| WHAT YOU NEED TO DO |
Nothing outside the range below should be printed. Output exactly the lines from the line with "theorem State.completed_frame (s" to the line with "rw [State.scanEnded, State.observed, State.numbered]", both included.

| PROVIDED ENTRIES |
= = = =
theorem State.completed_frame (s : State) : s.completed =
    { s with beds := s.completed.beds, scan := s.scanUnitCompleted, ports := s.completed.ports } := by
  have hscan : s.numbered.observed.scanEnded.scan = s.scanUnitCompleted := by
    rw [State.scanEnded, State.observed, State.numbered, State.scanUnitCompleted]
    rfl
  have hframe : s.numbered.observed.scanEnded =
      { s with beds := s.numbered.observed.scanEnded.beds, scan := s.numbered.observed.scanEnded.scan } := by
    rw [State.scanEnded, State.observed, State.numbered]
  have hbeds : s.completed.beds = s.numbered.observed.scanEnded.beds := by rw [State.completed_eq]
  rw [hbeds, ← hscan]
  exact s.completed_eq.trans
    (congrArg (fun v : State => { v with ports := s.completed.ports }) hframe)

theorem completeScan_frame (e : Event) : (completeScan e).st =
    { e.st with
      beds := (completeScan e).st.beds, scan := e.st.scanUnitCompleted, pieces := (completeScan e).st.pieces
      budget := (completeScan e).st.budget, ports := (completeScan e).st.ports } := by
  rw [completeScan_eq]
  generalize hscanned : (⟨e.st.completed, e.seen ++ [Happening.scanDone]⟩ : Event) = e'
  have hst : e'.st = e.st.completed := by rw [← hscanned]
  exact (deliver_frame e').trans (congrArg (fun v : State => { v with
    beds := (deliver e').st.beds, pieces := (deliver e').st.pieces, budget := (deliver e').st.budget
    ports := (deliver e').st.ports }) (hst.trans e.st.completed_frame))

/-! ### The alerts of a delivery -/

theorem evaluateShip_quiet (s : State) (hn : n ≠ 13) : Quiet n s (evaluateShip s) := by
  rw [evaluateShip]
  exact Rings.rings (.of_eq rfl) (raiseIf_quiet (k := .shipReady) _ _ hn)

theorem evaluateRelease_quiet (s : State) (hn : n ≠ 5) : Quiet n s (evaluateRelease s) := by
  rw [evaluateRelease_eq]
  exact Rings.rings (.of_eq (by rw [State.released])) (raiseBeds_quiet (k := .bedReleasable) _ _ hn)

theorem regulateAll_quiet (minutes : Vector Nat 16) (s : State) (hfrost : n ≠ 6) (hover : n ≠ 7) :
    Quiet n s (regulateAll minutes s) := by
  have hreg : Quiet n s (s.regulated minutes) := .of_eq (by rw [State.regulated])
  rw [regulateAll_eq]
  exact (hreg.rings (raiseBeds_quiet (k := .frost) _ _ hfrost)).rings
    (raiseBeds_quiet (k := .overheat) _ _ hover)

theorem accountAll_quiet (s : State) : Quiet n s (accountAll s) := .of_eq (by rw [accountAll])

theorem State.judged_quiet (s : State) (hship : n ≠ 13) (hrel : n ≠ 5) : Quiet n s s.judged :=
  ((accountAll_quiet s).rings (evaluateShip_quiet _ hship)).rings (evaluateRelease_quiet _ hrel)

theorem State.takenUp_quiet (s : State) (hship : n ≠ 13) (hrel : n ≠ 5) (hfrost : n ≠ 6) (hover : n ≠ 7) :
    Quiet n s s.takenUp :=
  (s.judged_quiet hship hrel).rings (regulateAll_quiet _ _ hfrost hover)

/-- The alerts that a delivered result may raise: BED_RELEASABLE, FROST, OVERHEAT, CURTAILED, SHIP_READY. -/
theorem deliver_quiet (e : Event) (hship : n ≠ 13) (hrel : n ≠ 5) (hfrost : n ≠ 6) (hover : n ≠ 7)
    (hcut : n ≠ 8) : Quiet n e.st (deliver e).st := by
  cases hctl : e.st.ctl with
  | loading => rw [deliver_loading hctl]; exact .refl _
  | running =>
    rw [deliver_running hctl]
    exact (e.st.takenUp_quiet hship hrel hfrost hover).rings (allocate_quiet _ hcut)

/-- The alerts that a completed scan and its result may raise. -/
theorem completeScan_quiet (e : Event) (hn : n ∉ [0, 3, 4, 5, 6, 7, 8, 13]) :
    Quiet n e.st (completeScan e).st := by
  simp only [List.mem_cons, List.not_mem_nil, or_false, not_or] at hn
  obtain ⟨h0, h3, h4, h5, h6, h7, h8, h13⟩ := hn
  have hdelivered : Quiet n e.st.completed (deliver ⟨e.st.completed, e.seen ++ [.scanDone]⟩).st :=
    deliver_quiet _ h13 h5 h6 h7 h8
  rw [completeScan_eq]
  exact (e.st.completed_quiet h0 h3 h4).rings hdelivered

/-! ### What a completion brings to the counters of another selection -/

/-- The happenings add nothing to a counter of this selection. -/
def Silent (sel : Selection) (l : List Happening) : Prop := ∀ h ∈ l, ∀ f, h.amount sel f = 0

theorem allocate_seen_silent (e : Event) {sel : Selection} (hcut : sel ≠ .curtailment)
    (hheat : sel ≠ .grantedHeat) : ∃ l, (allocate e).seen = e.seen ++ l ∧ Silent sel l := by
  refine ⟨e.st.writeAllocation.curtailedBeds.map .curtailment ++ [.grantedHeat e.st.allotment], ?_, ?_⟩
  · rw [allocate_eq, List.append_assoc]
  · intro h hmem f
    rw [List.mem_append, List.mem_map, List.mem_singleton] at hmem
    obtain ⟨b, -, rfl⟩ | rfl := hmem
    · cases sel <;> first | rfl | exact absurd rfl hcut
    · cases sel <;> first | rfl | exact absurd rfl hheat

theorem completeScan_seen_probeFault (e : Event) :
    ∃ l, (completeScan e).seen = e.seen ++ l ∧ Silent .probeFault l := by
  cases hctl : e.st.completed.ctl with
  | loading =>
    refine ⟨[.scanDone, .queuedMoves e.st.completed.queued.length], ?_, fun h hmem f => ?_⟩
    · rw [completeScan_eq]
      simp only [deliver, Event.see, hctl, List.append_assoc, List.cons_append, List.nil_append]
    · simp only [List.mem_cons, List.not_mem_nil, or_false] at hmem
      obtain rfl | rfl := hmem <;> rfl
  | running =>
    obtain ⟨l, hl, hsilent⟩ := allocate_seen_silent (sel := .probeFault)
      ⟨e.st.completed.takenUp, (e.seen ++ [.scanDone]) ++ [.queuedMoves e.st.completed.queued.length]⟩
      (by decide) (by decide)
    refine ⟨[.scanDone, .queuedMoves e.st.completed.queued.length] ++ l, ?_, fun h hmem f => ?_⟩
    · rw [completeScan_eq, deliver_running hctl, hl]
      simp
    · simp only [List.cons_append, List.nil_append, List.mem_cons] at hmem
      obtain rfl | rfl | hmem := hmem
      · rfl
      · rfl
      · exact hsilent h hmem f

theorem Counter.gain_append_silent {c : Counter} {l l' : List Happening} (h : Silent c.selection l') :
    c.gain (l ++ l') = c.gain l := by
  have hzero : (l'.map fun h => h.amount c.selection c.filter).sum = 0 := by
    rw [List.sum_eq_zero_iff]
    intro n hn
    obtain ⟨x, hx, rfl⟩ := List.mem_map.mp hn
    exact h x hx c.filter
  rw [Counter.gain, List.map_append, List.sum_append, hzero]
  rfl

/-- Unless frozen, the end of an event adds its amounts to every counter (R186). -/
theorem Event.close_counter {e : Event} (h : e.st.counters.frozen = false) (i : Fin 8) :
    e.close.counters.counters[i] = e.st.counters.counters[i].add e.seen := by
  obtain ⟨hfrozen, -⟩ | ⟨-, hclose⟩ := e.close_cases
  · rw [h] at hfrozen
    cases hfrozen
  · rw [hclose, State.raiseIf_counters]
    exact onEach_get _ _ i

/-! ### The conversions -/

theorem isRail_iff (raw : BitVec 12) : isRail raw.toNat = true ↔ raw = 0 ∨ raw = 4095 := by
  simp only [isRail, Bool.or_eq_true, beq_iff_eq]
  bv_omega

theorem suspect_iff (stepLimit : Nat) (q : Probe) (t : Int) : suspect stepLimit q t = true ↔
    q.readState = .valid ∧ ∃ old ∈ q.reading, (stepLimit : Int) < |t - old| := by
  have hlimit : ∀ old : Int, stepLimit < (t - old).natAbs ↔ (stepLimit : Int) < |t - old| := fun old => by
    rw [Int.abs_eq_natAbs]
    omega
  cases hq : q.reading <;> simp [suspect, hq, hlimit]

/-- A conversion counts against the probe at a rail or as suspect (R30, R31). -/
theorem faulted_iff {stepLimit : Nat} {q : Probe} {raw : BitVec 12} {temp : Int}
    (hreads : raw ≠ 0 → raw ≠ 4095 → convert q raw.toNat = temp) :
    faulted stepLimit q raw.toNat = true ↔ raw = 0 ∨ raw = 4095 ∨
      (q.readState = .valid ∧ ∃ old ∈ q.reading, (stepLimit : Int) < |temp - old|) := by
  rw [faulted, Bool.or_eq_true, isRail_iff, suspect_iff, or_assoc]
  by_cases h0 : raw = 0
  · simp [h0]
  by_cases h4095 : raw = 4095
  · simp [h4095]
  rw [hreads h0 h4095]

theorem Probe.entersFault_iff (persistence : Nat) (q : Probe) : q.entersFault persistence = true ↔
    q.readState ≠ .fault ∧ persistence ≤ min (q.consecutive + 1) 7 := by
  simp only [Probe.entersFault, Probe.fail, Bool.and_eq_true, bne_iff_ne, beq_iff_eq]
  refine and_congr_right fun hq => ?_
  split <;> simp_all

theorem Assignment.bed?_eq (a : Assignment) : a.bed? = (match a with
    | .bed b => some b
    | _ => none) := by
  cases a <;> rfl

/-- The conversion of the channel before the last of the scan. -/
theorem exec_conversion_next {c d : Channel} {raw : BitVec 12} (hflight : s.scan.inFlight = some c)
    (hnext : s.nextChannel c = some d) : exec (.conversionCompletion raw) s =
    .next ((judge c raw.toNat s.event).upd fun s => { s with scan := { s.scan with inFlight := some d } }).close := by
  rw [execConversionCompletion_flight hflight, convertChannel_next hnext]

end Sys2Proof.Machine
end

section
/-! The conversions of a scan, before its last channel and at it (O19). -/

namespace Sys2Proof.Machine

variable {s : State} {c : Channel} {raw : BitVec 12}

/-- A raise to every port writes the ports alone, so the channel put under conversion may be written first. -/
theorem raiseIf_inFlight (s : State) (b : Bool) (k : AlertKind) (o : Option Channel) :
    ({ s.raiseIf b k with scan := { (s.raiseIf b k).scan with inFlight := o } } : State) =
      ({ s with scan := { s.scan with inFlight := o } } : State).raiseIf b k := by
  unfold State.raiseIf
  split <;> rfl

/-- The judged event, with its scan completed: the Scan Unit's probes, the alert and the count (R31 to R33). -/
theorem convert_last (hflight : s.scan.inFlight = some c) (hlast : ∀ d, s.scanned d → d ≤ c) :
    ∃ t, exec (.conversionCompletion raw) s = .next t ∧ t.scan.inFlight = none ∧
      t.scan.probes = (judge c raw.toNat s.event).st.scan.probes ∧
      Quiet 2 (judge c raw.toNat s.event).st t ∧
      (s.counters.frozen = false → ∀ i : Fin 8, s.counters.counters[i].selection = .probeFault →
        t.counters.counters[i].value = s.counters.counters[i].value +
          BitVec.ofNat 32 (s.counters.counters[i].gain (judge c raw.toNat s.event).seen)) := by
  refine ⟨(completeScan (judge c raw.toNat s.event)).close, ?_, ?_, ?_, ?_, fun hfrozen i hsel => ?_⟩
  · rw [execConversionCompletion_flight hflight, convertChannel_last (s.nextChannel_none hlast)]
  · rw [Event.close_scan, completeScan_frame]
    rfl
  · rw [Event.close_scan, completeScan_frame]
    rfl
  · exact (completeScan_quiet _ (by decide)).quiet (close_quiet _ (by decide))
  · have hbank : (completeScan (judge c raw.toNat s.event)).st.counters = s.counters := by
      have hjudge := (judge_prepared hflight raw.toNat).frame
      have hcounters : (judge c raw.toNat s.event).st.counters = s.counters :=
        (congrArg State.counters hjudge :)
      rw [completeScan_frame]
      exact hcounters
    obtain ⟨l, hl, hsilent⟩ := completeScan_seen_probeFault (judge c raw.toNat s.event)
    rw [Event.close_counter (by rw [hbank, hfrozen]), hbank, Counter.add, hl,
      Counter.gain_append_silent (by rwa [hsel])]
= = = =
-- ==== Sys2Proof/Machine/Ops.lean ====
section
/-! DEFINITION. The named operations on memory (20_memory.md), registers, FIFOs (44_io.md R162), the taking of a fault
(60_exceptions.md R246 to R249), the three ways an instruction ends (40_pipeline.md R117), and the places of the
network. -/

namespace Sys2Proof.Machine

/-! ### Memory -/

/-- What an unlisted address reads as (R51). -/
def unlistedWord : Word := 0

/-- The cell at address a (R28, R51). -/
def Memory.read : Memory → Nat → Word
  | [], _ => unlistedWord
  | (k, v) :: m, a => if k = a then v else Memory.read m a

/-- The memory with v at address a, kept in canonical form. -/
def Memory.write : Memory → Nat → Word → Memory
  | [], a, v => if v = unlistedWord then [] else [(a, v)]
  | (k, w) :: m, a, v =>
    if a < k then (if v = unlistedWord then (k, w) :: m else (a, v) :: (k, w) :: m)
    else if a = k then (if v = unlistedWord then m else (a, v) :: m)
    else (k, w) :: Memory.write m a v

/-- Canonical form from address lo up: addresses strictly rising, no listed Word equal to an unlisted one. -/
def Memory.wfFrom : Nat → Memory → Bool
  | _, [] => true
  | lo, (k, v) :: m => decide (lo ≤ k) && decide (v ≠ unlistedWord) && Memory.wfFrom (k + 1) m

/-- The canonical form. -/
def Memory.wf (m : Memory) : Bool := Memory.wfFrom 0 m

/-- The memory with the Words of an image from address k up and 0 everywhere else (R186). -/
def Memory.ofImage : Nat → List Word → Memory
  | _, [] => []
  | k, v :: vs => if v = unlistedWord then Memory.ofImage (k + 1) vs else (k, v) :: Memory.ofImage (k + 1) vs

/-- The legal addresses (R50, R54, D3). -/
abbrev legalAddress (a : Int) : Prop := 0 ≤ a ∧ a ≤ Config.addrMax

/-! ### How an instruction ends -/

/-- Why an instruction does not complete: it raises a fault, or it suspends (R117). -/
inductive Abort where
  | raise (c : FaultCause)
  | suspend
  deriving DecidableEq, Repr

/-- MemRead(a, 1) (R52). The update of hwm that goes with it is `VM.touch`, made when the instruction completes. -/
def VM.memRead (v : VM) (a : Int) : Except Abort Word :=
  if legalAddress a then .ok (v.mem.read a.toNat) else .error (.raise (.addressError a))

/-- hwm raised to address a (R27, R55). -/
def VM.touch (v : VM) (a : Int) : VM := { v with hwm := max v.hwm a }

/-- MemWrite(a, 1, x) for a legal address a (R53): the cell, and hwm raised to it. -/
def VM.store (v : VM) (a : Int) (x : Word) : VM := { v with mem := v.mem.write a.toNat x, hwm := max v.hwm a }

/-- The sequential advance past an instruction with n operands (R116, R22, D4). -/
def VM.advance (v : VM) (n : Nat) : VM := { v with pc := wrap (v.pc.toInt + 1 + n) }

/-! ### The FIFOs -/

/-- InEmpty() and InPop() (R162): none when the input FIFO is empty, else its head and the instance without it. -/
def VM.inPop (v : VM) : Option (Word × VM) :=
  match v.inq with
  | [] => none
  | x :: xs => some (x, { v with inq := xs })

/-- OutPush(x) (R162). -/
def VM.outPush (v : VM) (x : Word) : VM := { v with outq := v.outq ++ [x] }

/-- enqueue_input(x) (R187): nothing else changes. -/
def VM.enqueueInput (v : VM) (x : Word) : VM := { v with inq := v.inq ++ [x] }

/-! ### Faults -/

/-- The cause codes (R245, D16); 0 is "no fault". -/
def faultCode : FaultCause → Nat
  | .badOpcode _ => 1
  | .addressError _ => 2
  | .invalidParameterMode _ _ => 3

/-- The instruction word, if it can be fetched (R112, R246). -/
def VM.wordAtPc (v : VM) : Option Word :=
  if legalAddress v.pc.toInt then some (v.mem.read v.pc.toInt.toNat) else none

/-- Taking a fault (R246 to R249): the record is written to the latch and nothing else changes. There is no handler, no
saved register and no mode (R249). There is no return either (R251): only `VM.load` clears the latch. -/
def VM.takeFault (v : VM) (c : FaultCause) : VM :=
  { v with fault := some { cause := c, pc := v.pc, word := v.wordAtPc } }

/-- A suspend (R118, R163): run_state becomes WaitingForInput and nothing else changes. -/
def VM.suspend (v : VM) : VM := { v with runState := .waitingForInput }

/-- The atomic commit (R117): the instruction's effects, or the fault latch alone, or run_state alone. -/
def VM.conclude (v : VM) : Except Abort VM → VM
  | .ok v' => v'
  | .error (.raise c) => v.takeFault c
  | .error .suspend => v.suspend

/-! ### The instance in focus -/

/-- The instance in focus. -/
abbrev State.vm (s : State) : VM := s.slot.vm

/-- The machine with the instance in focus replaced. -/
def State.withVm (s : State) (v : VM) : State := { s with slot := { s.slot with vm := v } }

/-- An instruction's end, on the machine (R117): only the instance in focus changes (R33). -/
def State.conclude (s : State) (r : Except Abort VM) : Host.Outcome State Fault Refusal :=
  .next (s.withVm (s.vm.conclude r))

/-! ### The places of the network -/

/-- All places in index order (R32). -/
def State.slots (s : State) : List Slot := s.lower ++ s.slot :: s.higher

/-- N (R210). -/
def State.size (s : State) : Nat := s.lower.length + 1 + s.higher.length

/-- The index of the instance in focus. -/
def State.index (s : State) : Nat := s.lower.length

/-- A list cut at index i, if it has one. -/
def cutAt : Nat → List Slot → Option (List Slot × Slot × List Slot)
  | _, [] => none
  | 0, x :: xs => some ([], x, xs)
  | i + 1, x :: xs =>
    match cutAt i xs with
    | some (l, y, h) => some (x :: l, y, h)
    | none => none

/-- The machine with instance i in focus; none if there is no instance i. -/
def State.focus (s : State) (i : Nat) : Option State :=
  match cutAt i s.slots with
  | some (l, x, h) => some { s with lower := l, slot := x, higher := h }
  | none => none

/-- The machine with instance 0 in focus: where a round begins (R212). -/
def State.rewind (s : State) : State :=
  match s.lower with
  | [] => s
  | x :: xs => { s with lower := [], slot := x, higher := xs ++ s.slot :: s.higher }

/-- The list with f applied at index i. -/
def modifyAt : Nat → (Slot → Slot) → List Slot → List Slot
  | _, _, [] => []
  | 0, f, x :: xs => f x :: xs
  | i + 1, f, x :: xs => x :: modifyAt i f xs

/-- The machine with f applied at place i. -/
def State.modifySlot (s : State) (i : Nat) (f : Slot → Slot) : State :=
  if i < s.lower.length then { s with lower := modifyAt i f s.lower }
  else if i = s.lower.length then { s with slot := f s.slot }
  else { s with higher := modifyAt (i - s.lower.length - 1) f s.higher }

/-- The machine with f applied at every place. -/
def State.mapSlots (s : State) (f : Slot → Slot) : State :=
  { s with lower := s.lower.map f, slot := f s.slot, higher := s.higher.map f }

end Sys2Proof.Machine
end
= = = =
| THE COMPLETED TASK |
theorem State.completed_frame (s : State) : s.completed =
    { s with beds := s.completed.beds, scan := s.scanUnitCompleted, ports := s.completed.ports } := by
  have hscan : s.numbered.observed.scanEnded.scan = s.scanUnitCompleted := by
    rw [State.scanEnded, State.observed, State.numbered, State.scanUnitCompleted]
    rfl
  have hframe : s.numbered.observed.scanEnded =
      { s with beds := s.numbered.observed.scanEnded.beds, scan := s.numbered.observed.scanEnded.scan } := by
    rw [State.scanEnded, State.observed, State.numbered]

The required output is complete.